Cauchy’s first theorem on limits: If a sequence $\{x_n\}$ converges to l, then the sequence $\{y_n\}$ also converges to l.
Where, $y_n=\frac{x_1+x_2+\dots+x_n}{n}$
- $ \lim_{n\to\infty} \frac{1}{n}(1+\frac{1}{3}+\frac{1}{5}+\dots+\frac{1}{2n-1})=0$
Now in this example
$\{x_n\}=\frac{1}{2n-1}\implies \lim_{n\to\infty}\{x_n\}=\lim_{n\to\infty}\frac{1}{2n-1}=0 $
Hence by the Cauchy’s first theorem
$\implies \lim_{n\to\infty} \frac{1}{n}(1+\frac{1}{3}+\frac{1}{5}+\dots+\frac{1}{2n-1})=0$
- $ \lim_{n\to\infty} (\frac{1}{(n+1)^2}+\frac{1}{(n+2)^2}+\dots+\frac{1}{(2n)^2})=0$
$ \lim_{n\to\infty} (\frac{1}{n^2(1+\frac{1}{n})^2}+\frac{1}{n^2(1+\frac{2}{n})^2}+\dots+\frac{1}{n^2(2)^2})=0$
$ \lim_{n\to\infty} \frac{1}{n}(\frac{1}{n(1+\frac{1}{n})^2}+\frac{1}{n(1+\frac{2}{n})^2}+\dots+\frac{1}{4n})=0$
Now in this example
$\{x_n\}=\frac{1}{4n}$
$\implies \lim_{n\to\infty}\{x_n\}=\lim_{n\to\infty}\frac{1}{4n}=0 $
Hence by the Cauchy’s first theorem
$ \lim_{n\to\infty} (\frac{1}{(n+1)^2}+\frac{1}{(n+2)^2}+\dots+\frac{1}{(2n)^2})=0$
- $ \lim_{n\to\infty} (\frac{1}{n^2}+\frac{1}{(n+1)^2}+\frac{1}{(n+2)^2}+\dots+\frac{1}{(2n)^2})=0$
I think this example is similar as above example.

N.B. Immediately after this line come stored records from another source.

/-! ### eraseBlock -/

@[simp] theorem eraseBlock_params (blk : Nat) (s : State) : (eraseBlock blk s).params = s.params := rfl
@[simp] theorem eraseBlock_state (blk : Nat) (s : State) : (eraseBlock blk s).state = s.state := rfl
@[simp] theorem eraseBlock_opcode (blk : Nat) (s : State) : (eraseBlock blk s).opcode = s.opcode := rfl
@[simp] theorem eraseBlock_lut (blk : Nat) (s : State) : (eraseBlock blk s).lut = s.lut := rfl
@[simp] theorem eraseBlock_low (blk : Nat) (s : State) : (eraseBlock blk s).low = s.low := rfl
@[simp] theorem eraseBlock_lat1 (blk : Nat) (s : State) : (eraseBlock blk s).lat1 = s.lat1 := rfl
@[simp] theorem eraseBlock_lat2 (blk : Nat) (s : State) : (eraseBlock blk s).lat2 = s.lat2 := rfl
@[simp] theorem eraseBlock_addrValid (blk : Nat) (s : State) : (eraseBlock blk s).addrValid = s.addrValid := rfl
@[simp] theorem eraseBlock_pix (blk : Nat) (s : State) : (eraseBlock blk s).pix = s.pix := rfl
@[simp] theorem eraseBlock_lutIndex (blk : Nat) (s : State) : (eraseBlock blk s).lutIndex = s.lutIndex := rfl
@[simp] theorem eraseBlock_lutVecLo (blk : Nat) (s : State) : (eraseBlock blk s).lutVecLo = s.lutVecLo := rfl
@[simp] theorem eraseBlock_lutVecHi (blk : Nat) (s : State) : (eraseBlock blk s).lutVecHi = s.lutVecHi := rfl
@[simp] theorem eraseBlock_eraseCount (blk : Nat) (s : State) : (eraseBlock blk s).eraseCount = s.eraseCount := rfl
@[simp] theorem eraseBlock_rlePrev (blk : Nat) (s : State) : (eraseBlock blk s).rlePrev = s.rlePrev := rfl
@[simp] theorem eraseBlock_rleRun (blk : Nat) (s : State) : (eraseBlock blk s).rleRun = s.rleRun := rfl
@[simp] theorem eraseBlock_p16Mask (blk : Nat) (s : State) : (eraseBlock blk s).p16Mask = s.p16Mask := rfl
@[simp] theorem eraseBlock_p16Bits (blk : Nat) (s : State) : (eraseBlock blk s).p16Bits = s.p16Bits := rfl
@[simp] theorem eraseBlock_p16B0 (blk : Nat) (s : State) : (eraseBlock blk s).p16B0 = s.p16B0 := rfl
@[simp] theorem eraseBlock_p16Last (blk : Nat) (s : State) : (eraseBlock blk s).p16Last = s.p16Last := rfl
@[simp] theorem eraseBlock_p16HaveLast (blk : Nat) (s : State) : (eraseBlock blk s).p16HaveLast = s.p16HaveLast := rfl
@[simp] theorem eraseBlock_ring (blk : Nat) (s : State) : (eraseBlock blk s).ring = s.ring := rfl
@[simp] theorem eraseBlock_head (blk : Nat) (s : State) : (eraseBlock blk s).head = s.head := rfl
@[simp] theorem eraseBlock_tail (blk : Nat) (s : State) : (eraseBlock blk s).tail = s.tail := rfl
@[simp] theorem eraseBlock_ack (blk : Nat) (s : State) : (eraseBlock blk s).ack = s.ack := rfl
@[simp] theorem eraseBlock_flash (blk : Nat) (s : State) : (eraseBlock blk s).flash = Memory.clear s.flash (blk * s.params.eraseBlockBytes) ((blk + 1) * s.params.eraseBlockBytes) := rfl
@[simp] theorem eraseBlock_fault (blk : Nat) (s : State) : (eraseBlock blk s).fault = s.fault := rfl
@[simp] theorem eraseBlock_hung (blk : Nat) (s : State) : (eraseBlock blk s).hung = s.hung := rfl
@[simp] theorem eraseBlock_script (blk : Nat) (s : State) : (eraseBlock blk s).script = s.script := rfl
@[simp] theorem eraseBlock_schedule (blk : Nat) (s : State) : (eraseBlock blk s).schedule = s.schedule := rfl

/-! ### r4Start -/

@[simp] theorem r4Start_params (x : BitVec 5) (st : DecoderState) (s : State) : (r4Start x st s).params = s.params := rfl
@[simp] theorem r4Start_state (x : BitVec 5) (st : DecoderState) (s : State) : (r4Start x st s).state = st := rfl
@[simp] theorem r4Start_opcode (x : BitVec 5) (st : DecoderState) (s : State) : (r4Start x st s).opcode = s.opcode := rfl
@[simp] theorem r4Start_lut (x : BitVec 5) (st : DecoderState) (s : State) : (r4Start x st s).lut = s.lut := rfl
@[simp] theorem r4Start_low (x : BitVec 5) (st : DecoderState) (s : State) : (r4Start x st s).low = s.low := rfl
@[simp] theorem r4Start_lat1 (x : BitVec 5) (st : DecoderState) (s : State) : (r4Start x st s).lat1 = s.lat1 := rfl
@[simp] theorem r4Start_lat2 (x : BitVec 5) (st : DecoderState) (s : State) : (r4Start x st s).lat2 = s.lat2 := rfl
@[simp] theorem r4Start_addrValid (x : BitVec 5) (st : DecoderState) (s : State) : (r4Start x st s).addrValid = s.addrValid := rfl
@[simp] theorem r4Start_pix (x : BitVec 5) (st : DecoderState) (s : State) : (r4Start x st s).pix = pixelCountArg x := rfl
@[simp] theorem r4Start_lutIndex (x : BitVec 5) (st : DecoderState) (s : State) : (r4Start x st s).lutIndex = s.lutIndex := rfl
@[simp] theorem r4Start_lutVecLo (x : BitVec 5) (st : DecoderState) (s : State) : (r4Start x st s).lutVecLo = s.lutVecLo := rfl
@[simp] theorem r4Start_lutVecHi (x : BitVec 5) (st : DecoderState) (s : State) : (r4Start x st s).lutVecHi = s.lutVecHi := rfl
@[simp] theorem r4Start_eraseCount (x : BitVec 5) (st : DecoderState) (s : State) : (r4Start x st s).eraseCount = s.eraseCount := rfl
@[simp] theorem r4Start_rlePrev (x : BitVec 5) (st : DecoderState) (s : State) : (r4Start x st s).rlePrev = none := rfl
@[simp] theorem r4Start_rleRun (x : BitVec 5) (st : DecoderState) (s : State) : (r4Start x st s).rleRun = false := rfl
@[simp] theorem r4Start_p16Mask (x : BitVec 5) (st : DecoderState) (s : State) : (r4Start x st s).p16Mask = s.p16Mask := rfl
@[simp] theorem r4Start_p16Bits (x : BitVec 5) (st : DecoderState) (s : State) : (r4Start x st s).p16Bits = s.p16Bits := rfl
@[simp] theorem r4Start_p16B0 (x : BitVec 5) (st : DecoderState) (s : State) : (r4Start x st s).p16B0 = s.p16B0 := rfl
@[simp] theorem r4Start_p16Last (x : BitVec 5) (st : DecoderState) (s : State) : (r4Start x st s).p16Last = s.p16Last := rfl
@[simp] theorem r4Start_p16HaveLast (x : BitVec 5) (st : DecoderState) (s : State) : (r4Start x st s).p16HaveLast = s.p16HaveLast := rfl
@[simp] theorem r4Start_ring (x : BitVec 5) (st : DecoderState) (s : State) : (r4Start x st s).ring = s.ring := rfl
@[simp] theorem r4Start_head (x : BitVec 5) (st : DecoderState) (s : State) : (r4Start x st s).head = s.head := rfl
@[simp] theorem r4Start_tail (x : BitVec 5) (st : DecoderState) (s : State) : (r4Start x st s).tail = s.tail := rfl
@[simp] theorem r4Start_ack (x : BitVec 5) (st : DecoderState) (s : State) : (r4Start x st s).ack = s.ack := rfl
@[simp] theorem r4Start_flash (x : BitVec 5) (st : DecoderState) (s : State) : (r4Start x st s).flash = s.flash := rfl
@[simp] theorem r4Start_fault (x : BitVec 5) (st : DecoderState) (s : State) : (r4Start x st s).fault = s.fault := rfl
@[simp] theorem r4Start_hung (x : BitVec 5) (st : DecoderState) (s : State) : (r4Start x st s).hung = s.hung := rfl
@[simp] theorem r4Start_script (x : BitVec 5) (st : DecoderState) (s : State) : (r4Start x st s).script = s.script := rfl
@[simp] theorem r4Start_schedule (x : BitVec 5) (st : DecoderState) (s : State) : (r4Start x st s).schedule = s.schedule := rfl

/-! ### requestReset -/

@[simp] theorem requestReset_params (s : State) : (requestReset s).params = s.params := rfl
@[simp] theorem requestReset_state (s : State) : (requestReset s).state = s.state := rfl
@[simp] theorem requestReset_opcode (s : State) : (requestReset s).opcode = s.opcode := rfl
@[simp] theorem requestReset_lut (s : State) : (requestReset s).lut = s.lut := rfl
@[simp] theorem requestReset_low (s : State) : (requestReset s).low = s.low := rfl
@[simp] theorem requestReset_lat1 (s : State) : (requestReset s).lat1 = s.lat1 := rfl
@[simp] theorem requestReset_lat2 (s : State) : (requestReset s).lat2 = s.lat2 := rfl
@[simp] theorem requestReset_addrValid (s : State) : (requestReset s).addrValid = s.addrValid := rfl
@[simp] theorem requestReset_pix (s : State) : (requestReset s).pix = s.pix := rfl
@[simp] theorem requestReset_lutIndex (s : State) : (requestReset s).lutIndex = s.lutIndex := rfl
@[simp] theorem requestReset_lutVecLo (s : State) : (requestReset s).lutVecLo = s.lutVecLo := rfl
@[simp] theorem requestReset_lutVecHi (s : State) : (requestReset s).lutVecHi = s.lutVecHi := rfl
@[simp] theorem requestReset_eraseCount (s : State) : (requestReset s).eraseCount = s.eraseCount := rfl
@[simp] theorem requestReset_rlePrev (s : State) : (requestReset s).rlePrev = s.rlePrev := rfl
@[simp] theorem requestReset_rleRun (s : State) : (requestReset s).rleRun = s.rleRun := rfl
@[simp] theorem requestReset_p16Mask (s : State) : (requestReset s).p16Mask = s.p16Mask := rfl
@[simp] theorem requestReset_p16Bits (s : State) : (requestReset s).p16Bits = s.p16Bits := rfl
@[simp] theorem requestReset_p16B0 (s : State) : (requestReset s).p16B0 = s.p16B0 := rfl
@[simp] theorem requestReset_p16Last (s : State) : (requestReset s).p16Last = s.p16Last := rfl
@[simp] theorem requestReset_p16HaveLast (s : State) : (requestReset s).p16HaveLast = s.p16HaveLast := rfl
@[simp] theorem requestReset_ring (s : State) : (requestReset s).ring = s.ring := rfl
@[simp] theorem requestReset_head (s : State) : (requestReset s).head = s.params.headReset := rfl
@[simp] theorem requestReset_tail (s : State) : (requestReset s).tail = s.tail := rfl
@[simp] theorem requestReset_ack (s : State) : (requestReset s).ack = s.ack := rfl
@[simp] theorem requestReset_flash (s : State) : (requestReset s).flash = s.flash := rfl
@[simp] theorem requestReset_fault (s : State) : (requestReset s).fault = s.fault := rfl
@[simp] theorem requestReset_hung (s : State) : (requestReset s).hung = s.hung := rfl
@[simp] theorem requestReset_script (s : State) : (requestReset s).script = s.script := rfl
@[simp] theorem requestReset_schedule (s : State) : (requestReset s).schedule = s.schedule := rfl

- $ \lim_{n\to\infty} (\frac{1}{\sqrt{n}}+\frac{1}{\sqrt{n+1}}+\frac{1}{\sqrt{n+2}}+\dots+\frac{1}{\sqrt{2n}})=\infty$
Multiply and divide by n so we get,
$ \lim_{n\to\infty} \frac{1}{n}(\frac{n}{\sqrt{n}}+\frac{n}{\sqrt{n+1}}+\frac{n}{\sqrt{n+2}}+\dots+\frac{n}{\sqrt{2n}})$
Now $\{x_n\}=\frac{n}{\sqrt{2n}}=\frac{\sqrt{n}\sqrt{n}}{\sqrt{2n}}=\frac{\sqrt{n}}{\sqrt{2}}$
$\lim_{n\to\infty}\{x_n\}=\lim_{n\to\infty}\frac{\sqrt{n}}{\sqrt{2}}=\infty$
Hence by the Cauchy’s first theorem
$ \lim_{n\to\infty} (\frac{1}{\sqrt{n}}+\frac{1}{\sqrt{n+1}}+\frac{1}{\sqrt{n+2}}+\dots+\frac{1}{\sqrt{2n}})=\infty$
Are the above right and if not could you give me a hint?